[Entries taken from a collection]
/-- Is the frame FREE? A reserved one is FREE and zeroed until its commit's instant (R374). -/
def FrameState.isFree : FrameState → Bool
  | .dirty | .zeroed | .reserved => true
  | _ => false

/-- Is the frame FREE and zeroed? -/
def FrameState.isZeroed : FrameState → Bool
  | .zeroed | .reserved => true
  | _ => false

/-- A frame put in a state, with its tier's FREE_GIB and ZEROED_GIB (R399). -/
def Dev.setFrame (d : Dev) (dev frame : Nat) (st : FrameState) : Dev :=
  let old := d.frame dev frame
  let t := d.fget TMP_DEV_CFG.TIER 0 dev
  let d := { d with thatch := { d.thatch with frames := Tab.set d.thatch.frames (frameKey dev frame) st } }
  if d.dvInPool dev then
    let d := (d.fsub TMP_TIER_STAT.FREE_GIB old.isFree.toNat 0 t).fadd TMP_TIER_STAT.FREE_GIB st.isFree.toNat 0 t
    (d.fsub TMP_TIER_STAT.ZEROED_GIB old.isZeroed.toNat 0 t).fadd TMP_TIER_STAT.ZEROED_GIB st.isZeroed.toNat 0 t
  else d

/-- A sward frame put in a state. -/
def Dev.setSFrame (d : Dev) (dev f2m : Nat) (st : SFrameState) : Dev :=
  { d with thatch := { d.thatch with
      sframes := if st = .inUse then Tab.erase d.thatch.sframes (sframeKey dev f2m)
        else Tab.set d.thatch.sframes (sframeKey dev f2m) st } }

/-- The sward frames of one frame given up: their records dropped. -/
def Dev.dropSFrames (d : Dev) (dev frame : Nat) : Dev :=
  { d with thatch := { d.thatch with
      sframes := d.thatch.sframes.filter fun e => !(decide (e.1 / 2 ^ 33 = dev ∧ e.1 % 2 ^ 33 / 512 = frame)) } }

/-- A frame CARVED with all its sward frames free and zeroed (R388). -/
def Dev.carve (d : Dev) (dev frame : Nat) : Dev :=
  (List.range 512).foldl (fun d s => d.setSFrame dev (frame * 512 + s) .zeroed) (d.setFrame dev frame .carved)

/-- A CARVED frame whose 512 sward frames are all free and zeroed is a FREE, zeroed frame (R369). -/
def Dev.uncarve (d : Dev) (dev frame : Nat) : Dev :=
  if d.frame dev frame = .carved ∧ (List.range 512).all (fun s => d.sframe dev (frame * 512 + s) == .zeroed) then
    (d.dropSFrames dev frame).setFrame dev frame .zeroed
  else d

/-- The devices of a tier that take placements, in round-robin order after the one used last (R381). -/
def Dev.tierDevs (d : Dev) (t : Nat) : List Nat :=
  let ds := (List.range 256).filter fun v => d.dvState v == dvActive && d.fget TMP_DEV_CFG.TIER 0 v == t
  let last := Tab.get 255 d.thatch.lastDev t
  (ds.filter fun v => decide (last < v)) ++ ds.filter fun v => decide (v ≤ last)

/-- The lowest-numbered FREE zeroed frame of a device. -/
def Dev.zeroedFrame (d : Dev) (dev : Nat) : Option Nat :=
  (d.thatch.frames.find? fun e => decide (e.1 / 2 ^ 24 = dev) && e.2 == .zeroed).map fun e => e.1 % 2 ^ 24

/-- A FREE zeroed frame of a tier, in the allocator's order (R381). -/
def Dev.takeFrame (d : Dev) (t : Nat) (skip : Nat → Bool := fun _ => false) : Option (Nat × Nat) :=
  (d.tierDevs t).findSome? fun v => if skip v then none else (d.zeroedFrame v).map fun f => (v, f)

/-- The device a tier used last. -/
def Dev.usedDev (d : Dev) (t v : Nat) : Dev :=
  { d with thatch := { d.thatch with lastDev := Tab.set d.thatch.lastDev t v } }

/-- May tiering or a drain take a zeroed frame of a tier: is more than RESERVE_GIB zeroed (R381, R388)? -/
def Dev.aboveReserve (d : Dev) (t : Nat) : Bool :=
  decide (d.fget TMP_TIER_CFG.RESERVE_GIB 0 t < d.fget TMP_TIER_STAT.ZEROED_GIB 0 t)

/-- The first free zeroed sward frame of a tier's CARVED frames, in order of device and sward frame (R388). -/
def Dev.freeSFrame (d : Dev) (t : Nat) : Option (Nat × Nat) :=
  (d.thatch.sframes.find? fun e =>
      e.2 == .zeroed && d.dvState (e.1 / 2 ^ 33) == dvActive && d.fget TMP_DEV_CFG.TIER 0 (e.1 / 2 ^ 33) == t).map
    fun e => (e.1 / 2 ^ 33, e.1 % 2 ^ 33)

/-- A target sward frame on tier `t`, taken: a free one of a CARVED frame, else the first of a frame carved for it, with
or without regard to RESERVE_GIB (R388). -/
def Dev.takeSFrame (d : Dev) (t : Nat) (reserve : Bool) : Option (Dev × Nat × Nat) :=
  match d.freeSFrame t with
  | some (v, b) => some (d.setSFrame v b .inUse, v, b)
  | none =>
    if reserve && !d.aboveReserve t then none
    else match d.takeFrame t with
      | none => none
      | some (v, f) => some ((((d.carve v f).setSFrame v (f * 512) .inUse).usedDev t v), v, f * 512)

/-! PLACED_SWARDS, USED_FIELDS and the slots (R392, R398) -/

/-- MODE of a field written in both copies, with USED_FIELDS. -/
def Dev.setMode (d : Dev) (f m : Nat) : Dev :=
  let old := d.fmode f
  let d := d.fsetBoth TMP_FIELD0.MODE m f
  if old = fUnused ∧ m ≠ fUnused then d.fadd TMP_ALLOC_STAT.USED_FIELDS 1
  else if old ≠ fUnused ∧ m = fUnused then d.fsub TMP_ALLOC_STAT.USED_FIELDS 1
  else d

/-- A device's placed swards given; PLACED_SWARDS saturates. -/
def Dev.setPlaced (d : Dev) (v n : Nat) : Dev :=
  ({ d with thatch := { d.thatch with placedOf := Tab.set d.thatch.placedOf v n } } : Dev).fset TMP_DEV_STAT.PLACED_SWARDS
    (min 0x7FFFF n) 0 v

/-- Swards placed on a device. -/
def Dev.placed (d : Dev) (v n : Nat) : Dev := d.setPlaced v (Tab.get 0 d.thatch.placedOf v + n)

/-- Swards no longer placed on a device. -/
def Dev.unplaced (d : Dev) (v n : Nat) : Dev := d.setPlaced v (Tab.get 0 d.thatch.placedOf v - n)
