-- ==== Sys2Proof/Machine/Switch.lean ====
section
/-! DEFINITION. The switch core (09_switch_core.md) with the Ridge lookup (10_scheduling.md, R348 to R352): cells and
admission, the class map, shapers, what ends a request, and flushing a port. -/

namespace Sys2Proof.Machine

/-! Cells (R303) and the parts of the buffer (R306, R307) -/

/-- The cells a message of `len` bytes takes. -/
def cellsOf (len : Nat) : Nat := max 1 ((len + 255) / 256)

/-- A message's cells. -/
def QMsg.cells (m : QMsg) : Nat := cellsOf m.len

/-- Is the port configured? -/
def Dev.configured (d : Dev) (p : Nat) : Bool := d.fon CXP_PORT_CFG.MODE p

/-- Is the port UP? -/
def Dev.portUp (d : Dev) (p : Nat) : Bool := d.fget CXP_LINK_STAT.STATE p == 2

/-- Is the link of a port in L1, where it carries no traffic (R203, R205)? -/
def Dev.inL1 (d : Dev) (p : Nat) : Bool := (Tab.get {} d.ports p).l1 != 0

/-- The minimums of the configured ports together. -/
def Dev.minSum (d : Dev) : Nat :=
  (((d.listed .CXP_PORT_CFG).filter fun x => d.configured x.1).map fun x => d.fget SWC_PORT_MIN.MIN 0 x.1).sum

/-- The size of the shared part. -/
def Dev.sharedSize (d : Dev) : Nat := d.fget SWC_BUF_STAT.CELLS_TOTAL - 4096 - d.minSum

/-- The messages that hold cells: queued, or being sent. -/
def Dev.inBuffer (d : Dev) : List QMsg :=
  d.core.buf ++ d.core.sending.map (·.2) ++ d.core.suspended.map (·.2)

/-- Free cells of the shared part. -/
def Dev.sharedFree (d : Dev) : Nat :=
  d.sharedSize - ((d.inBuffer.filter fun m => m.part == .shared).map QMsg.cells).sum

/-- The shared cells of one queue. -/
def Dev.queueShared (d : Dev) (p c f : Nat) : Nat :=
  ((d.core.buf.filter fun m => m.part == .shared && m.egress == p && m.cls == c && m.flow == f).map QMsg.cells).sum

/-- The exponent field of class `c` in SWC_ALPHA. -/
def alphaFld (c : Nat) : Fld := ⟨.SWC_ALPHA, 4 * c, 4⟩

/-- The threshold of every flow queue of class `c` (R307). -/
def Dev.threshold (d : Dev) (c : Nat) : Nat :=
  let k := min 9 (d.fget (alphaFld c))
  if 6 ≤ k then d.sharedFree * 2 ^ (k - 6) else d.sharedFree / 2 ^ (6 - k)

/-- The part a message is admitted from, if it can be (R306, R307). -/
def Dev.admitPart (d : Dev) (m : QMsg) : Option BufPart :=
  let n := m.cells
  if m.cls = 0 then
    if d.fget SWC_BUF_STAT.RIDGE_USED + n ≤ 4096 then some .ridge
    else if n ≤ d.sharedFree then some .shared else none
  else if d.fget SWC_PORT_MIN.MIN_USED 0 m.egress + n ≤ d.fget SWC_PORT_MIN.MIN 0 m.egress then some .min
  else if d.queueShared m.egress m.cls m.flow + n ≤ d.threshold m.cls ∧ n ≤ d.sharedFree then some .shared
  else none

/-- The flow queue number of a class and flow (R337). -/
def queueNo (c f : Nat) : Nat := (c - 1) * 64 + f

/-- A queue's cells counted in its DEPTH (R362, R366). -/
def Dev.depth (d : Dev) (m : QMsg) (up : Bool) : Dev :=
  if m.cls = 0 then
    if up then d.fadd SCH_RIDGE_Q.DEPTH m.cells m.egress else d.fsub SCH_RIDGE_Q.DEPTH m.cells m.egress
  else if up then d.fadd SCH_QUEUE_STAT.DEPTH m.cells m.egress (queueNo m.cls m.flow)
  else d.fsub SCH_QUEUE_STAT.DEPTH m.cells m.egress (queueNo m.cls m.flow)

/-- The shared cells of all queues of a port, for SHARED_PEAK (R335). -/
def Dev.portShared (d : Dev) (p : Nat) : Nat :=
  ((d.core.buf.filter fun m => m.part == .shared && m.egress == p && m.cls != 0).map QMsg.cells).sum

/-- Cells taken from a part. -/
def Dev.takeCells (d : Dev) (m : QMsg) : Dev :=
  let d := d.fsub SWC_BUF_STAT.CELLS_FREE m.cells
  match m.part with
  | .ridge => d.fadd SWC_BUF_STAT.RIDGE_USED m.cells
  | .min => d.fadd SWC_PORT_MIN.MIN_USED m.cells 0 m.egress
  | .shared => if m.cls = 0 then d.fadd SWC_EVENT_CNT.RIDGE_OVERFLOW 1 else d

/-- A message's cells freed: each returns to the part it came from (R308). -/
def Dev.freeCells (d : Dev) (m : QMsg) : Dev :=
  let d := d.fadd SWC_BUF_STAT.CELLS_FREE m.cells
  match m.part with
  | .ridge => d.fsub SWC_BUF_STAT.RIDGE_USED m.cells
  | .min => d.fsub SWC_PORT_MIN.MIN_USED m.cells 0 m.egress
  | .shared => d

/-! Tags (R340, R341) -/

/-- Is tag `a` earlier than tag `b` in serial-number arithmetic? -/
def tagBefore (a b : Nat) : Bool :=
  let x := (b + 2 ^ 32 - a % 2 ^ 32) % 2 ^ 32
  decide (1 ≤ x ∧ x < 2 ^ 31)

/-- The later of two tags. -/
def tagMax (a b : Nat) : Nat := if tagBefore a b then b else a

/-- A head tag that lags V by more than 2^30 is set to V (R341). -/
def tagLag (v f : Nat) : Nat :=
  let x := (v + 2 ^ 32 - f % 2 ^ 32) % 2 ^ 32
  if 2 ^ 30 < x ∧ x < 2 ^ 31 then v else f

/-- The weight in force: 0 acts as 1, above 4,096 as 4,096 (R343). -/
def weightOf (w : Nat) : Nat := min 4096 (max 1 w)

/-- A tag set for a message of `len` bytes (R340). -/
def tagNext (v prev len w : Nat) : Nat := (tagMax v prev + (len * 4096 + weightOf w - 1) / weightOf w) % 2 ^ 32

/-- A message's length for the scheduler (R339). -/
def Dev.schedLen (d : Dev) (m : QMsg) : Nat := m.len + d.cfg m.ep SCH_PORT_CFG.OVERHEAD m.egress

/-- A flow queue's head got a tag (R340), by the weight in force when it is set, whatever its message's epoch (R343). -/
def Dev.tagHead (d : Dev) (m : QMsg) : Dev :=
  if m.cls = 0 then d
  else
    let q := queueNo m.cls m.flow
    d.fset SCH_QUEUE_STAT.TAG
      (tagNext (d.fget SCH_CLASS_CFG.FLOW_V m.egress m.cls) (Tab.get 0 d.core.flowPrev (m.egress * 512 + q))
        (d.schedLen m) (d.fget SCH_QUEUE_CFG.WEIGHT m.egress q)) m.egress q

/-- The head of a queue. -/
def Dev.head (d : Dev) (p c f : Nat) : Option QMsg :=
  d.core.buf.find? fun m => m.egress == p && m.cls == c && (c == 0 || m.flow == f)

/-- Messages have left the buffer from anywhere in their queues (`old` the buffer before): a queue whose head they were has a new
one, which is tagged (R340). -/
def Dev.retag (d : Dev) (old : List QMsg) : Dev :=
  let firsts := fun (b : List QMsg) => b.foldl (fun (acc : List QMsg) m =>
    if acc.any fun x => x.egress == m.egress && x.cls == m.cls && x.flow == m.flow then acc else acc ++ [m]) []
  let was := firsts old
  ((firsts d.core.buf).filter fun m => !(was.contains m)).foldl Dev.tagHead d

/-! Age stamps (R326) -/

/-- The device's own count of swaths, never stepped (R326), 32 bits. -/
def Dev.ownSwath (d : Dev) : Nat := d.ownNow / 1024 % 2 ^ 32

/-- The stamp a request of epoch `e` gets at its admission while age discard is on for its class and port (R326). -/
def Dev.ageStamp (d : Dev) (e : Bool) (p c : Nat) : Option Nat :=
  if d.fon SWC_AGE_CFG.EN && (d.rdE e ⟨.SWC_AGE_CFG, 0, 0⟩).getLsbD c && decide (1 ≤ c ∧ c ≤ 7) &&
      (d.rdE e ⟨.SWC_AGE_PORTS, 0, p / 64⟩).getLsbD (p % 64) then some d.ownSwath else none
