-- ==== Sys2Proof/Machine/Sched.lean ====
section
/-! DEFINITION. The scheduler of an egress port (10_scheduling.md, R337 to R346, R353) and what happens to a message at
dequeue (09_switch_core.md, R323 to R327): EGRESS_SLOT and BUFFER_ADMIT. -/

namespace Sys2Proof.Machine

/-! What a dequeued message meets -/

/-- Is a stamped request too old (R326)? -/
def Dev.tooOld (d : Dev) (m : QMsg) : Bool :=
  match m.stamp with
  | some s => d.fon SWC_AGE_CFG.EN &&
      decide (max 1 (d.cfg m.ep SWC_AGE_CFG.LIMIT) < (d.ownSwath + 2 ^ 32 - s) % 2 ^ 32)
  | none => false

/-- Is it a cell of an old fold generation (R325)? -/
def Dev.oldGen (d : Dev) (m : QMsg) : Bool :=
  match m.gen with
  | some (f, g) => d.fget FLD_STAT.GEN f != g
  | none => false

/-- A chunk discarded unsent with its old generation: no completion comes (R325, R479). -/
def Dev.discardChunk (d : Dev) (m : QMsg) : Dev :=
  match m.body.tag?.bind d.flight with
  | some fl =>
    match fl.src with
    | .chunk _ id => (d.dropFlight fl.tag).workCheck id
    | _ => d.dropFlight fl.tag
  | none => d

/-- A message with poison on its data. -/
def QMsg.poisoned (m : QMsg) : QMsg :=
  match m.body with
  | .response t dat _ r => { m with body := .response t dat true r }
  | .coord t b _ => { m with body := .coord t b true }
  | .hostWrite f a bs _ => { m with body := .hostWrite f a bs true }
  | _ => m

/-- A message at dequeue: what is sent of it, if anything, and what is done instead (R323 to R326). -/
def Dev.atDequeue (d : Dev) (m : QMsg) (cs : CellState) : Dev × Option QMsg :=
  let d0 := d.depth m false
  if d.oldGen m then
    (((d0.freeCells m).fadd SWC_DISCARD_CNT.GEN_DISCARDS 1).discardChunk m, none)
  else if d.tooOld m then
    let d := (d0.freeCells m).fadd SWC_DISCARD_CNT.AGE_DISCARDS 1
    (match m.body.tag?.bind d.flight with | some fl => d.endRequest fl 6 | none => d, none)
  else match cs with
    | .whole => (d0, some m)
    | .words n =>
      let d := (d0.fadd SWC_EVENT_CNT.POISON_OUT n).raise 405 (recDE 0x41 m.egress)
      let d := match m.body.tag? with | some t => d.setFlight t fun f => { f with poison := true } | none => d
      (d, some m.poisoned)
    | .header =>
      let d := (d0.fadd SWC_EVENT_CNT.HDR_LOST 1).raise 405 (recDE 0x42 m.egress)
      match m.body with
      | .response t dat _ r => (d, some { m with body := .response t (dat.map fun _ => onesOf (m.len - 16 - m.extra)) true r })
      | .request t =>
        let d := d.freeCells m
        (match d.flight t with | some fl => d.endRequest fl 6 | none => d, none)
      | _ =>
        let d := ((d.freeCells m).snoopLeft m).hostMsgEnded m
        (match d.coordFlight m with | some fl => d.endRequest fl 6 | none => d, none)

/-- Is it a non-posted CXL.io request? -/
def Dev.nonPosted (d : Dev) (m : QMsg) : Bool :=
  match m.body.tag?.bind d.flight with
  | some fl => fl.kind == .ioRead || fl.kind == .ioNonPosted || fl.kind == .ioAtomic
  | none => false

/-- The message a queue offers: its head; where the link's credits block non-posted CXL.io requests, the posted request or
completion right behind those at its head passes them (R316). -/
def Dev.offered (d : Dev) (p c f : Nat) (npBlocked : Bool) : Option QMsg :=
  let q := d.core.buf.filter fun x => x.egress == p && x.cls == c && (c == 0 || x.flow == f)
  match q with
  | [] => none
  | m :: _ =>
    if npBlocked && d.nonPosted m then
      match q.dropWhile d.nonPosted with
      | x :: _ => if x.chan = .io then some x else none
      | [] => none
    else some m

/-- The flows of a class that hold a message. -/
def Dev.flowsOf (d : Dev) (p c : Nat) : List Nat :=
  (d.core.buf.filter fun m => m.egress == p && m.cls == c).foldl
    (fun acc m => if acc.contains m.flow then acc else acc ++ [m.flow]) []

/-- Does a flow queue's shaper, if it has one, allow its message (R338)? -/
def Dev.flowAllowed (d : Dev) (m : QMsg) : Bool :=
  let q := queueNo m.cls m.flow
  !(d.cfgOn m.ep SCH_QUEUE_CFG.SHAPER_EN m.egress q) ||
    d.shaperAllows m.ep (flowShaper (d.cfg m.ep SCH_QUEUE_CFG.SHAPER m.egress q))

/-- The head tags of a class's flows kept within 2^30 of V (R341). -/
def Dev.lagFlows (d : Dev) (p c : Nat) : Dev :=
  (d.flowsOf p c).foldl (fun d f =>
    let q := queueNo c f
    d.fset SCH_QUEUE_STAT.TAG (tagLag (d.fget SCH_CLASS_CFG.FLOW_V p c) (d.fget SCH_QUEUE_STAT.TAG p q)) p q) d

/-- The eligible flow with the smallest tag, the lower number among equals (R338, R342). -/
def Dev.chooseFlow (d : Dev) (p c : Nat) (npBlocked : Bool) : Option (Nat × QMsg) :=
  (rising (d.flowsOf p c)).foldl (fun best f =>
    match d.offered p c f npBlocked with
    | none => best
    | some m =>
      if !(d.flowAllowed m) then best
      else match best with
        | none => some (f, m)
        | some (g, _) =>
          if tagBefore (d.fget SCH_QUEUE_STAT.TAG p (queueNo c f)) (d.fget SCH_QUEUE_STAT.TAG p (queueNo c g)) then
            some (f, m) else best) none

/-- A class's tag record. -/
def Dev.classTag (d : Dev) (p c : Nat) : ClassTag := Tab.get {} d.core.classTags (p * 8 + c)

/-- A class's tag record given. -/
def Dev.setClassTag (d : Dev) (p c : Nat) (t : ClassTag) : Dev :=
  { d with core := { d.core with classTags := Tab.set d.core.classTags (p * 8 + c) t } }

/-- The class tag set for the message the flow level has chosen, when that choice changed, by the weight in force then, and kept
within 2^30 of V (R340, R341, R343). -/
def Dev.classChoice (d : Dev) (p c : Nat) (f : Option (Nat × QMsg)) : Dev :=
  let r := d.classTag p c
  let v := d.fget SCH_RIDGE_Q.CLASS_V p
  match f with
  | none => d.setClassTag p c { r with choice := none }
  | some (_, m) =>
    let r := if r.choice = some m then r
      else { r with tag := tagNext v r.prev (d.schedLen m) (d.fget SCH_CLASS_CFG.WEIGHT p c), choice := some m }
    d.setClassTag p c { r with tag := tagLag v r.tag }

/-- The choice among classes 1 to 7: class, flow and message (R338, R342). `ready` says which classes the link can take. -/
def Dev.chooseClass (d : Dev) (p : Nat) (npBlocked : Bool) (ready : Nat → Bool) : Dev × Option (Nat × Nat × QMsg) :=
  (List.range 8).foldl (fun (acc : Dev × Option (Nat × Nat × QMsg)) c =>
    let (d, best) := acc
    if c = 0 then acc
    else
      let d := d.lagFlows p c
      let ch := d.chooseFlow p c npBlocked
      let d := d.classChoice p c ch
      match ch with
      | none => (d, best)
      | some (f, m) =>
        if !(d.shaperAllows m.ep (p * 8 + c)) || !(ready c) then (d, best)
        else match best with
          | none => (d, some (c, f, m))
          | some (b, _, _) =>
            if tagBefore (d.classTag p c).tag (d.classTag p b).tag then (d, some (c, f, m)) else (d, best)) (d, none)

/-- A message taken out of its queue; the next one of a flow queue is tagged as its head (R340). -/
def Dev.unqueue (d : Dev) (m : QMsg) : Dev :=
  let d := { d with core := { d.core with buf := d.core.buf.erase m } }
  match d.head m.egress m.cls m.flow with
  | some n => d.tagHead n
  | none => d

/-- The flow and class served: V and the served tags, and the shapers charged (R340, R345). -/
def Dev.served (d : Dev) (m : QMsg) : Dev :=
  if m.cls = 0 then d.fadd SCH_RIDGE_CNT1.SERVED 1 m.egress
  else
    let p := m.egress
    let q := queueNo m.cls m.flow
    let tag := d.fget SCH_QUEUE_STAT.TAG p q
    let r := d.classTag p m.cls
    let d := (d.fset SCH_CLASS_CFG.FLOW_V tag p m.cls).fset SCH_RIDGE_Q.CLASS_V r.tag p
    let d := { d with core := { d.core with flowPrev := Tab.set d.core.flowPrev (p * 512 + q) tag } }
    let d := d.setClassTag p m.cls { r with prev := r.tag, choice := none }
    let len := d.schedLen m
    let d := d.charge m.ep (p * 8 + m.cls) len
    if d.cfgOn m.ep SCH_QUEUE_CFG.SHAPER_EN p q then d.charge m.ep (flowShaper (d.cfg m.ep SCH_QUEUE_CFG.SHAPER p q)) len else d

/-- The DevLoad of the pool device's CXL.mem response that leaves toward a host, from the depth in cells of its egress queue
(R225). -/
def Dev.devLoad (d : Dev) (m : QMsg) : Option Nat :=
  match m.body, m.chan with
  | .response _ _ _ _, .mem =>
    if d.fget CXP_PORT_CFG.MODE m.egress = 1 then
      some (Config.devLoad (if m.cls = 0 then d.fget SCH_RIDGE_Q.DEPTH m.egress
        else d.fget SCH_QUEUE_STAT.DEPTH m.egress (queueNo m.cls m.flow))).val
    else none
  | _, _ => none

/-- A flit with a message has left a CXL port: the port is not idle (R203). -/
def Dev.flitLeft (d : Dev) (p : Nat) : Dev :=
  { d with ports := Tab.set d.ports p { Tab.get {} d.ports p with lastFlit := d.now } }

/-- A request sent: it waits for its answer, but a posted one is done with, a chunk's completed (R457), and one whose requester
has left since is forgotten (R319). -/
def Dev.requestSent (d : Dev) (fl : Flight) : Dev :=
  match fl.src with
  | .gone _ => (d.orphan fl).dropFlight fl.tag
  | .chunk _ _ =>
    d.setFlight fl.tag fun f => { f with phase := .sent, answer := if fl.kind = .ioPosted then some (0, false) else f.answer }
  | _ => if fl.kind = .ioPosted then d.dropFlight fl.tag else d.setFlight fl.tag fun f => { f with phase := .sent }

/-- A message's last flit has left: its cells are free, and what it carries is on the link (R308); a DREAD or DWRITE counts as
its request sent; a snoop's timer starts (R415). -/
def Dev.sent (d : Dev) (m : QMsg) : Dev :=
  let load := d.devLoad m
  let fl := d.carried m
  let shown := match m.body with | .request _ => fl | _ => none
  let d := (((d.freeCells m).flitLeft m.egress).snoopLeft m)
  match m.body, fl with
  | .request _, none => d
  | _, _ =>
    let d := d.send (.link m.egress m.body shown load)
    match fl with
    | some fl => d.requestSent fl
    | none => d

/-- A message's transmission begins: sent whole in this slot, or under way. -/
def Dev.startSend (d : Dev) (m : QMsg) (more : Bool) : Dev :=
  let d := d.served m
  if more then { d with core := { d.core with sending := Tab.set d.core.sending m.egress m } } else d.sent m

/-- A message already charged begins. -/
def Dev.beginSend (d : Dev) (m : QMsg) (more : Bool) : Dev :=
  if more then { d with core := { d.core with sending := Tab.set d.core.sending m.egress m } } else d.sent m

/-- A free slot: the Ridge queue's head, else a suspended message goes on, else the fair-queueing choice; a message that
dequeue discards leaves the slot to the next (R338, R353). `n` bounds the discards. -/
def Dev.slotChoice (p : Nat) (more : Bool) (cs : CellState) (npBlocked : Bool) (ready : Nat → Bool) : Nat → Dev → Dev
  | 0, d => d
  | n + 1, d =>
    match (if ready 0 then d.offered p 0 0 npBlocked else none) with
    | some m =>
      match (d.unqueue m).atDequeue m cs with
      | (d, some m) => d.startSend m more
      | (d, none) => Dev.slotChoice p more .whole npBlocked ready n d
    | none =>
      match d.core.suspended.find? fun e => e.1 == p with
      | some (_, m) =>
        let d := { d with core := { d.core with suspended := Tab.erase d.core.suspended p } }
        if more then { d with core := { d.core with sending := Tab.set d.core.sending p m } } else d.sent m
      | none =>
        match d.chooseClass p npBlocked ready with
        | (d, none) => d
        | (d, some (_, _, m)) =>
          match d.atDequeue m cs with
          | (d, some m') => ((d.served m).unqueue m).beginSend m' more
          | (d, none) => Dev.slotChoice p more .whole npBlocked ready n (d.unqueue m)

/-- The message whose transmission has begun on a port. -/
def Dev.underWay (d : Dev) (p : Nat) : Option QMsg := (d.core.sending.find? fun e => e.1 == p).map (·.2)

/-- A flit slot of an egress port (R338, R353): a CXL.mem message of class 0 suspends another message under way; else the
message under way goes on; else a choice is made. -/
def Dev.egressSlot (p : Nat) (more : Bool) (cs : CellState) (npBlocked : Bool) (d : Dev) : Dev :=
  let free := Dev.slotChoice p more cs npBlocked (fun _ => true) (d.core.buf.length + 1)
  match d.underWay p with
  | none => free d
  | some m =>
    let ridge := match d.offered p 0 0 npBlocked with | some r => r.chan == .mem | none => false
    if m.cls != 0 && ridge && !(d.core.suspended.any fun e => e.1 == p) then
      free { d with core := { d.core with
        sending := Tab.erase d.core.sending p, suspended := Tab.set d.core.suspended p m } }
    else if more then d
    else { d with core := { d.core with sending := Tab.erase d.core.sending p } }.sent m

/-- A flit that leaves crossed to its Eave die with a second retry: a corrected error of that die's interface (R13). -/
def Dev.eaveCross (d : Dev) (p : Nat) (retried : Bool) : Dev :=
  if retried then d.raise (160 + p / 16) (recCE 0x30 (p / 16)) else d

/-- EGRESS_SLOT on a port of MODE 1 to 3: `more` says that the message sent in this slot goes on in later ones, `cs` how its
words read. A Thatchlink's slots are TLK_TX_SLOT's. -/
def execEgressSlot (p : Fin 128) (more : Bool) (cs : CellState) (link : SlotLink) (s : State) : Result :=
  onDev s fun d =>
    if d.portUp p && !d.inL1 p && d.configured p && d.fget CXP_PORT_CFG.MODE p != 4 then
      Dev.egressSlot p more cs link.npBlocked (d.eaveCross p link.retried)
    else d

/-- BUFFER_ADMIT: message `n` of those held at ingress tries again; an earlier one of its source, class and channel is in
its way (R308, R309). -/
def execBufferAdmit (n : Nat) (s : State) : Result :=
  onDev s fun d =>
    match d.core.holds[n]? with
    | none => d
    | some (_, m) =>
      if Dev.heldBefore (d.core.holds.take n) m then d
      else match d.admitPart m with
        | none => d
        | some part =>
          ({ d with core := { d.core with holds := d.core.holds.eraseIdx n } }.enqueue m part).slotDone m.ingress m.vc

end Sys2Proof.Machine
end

■ **EXERCISE**:
The expected answer is an exact copy of the lines above, beginning at the line with "def Dev.nonPosted (d" and ending at the line with "d.fset SCH_QUEUE_STAT.TAG (tagLag", with both ends in.

■ **EXERCISE RESPONSE**:
def Dev.nonPosted (d : Dev) (m : QMsg) : Bool :=
  match m.body.tag?.bind d.flight with
  | some fl => fl.kind == .ioRead || fl.kind == .ioNonPosted || fl.kind == .ioAtomic
  | none => false

/-- The message a queue offers: its head; where the link's credits block non-posted CXL.io requests, the posted request or
completion right behind those at its head passes them (R316). -/
def Dev.offered (d : Dev) (p c f : Nat) (npBlocked : Bool) : Option QMsg :=
  let q := d.core.buf.filter fun x => x.egress == p && x.cls == c && (c == 0 || x.flow == f)
  match q with
  | [] => none
  | m :: _ =>
    if npBlocked && d.nonPosted m then
      match q.dropWhile d.nonPosted with
      | x :: _ => if x.chan = .io then some x else none
      | [] => none
    else some m

/-- The flows of a class that hold a message. -/
def Dev.flowsOf (d : Dev) (p c : Nat) : List Nat :=
  (d.core.buf.filter fun m => m.egress == p && m.cls == c).foldl
    (fun acc m => if acc.contains m.flow then acc else acc ++ [m.flow]) []

/-- Does a flow queue's shaper, if it has one, allow its message (R338)? -/
def Dev.flowAllowed (d : Dev) (m : QMsg) : Bool :=
  let q := queueNo m.cls m.flow
  !(d.cfgOn m.ep SCH_QUEUE_CFG.SHAPER_EN m.egress q) ||
    d.shaperAllows m.ep (flowShaper (d.cfg m.ep SCH_QUEUE_CFG.SHAPER m.egress q))

/-- The head tags of a class's flows kept within 2^30 of V (R341). -/
def Dev.lagFlows (d : Dev) (p c : Nat) : Dev :=
  (d.flowsOf p c).foldl (fun d f =>
    let q := queueNo c f
    d.fset SCH_QUEUE_STAT.TAG (tagLag (d.fget SCH_CLASS_CFG.FLOW_V p c) (d.fget SCH_QUEUE_STAT.TAG p q)) p q) d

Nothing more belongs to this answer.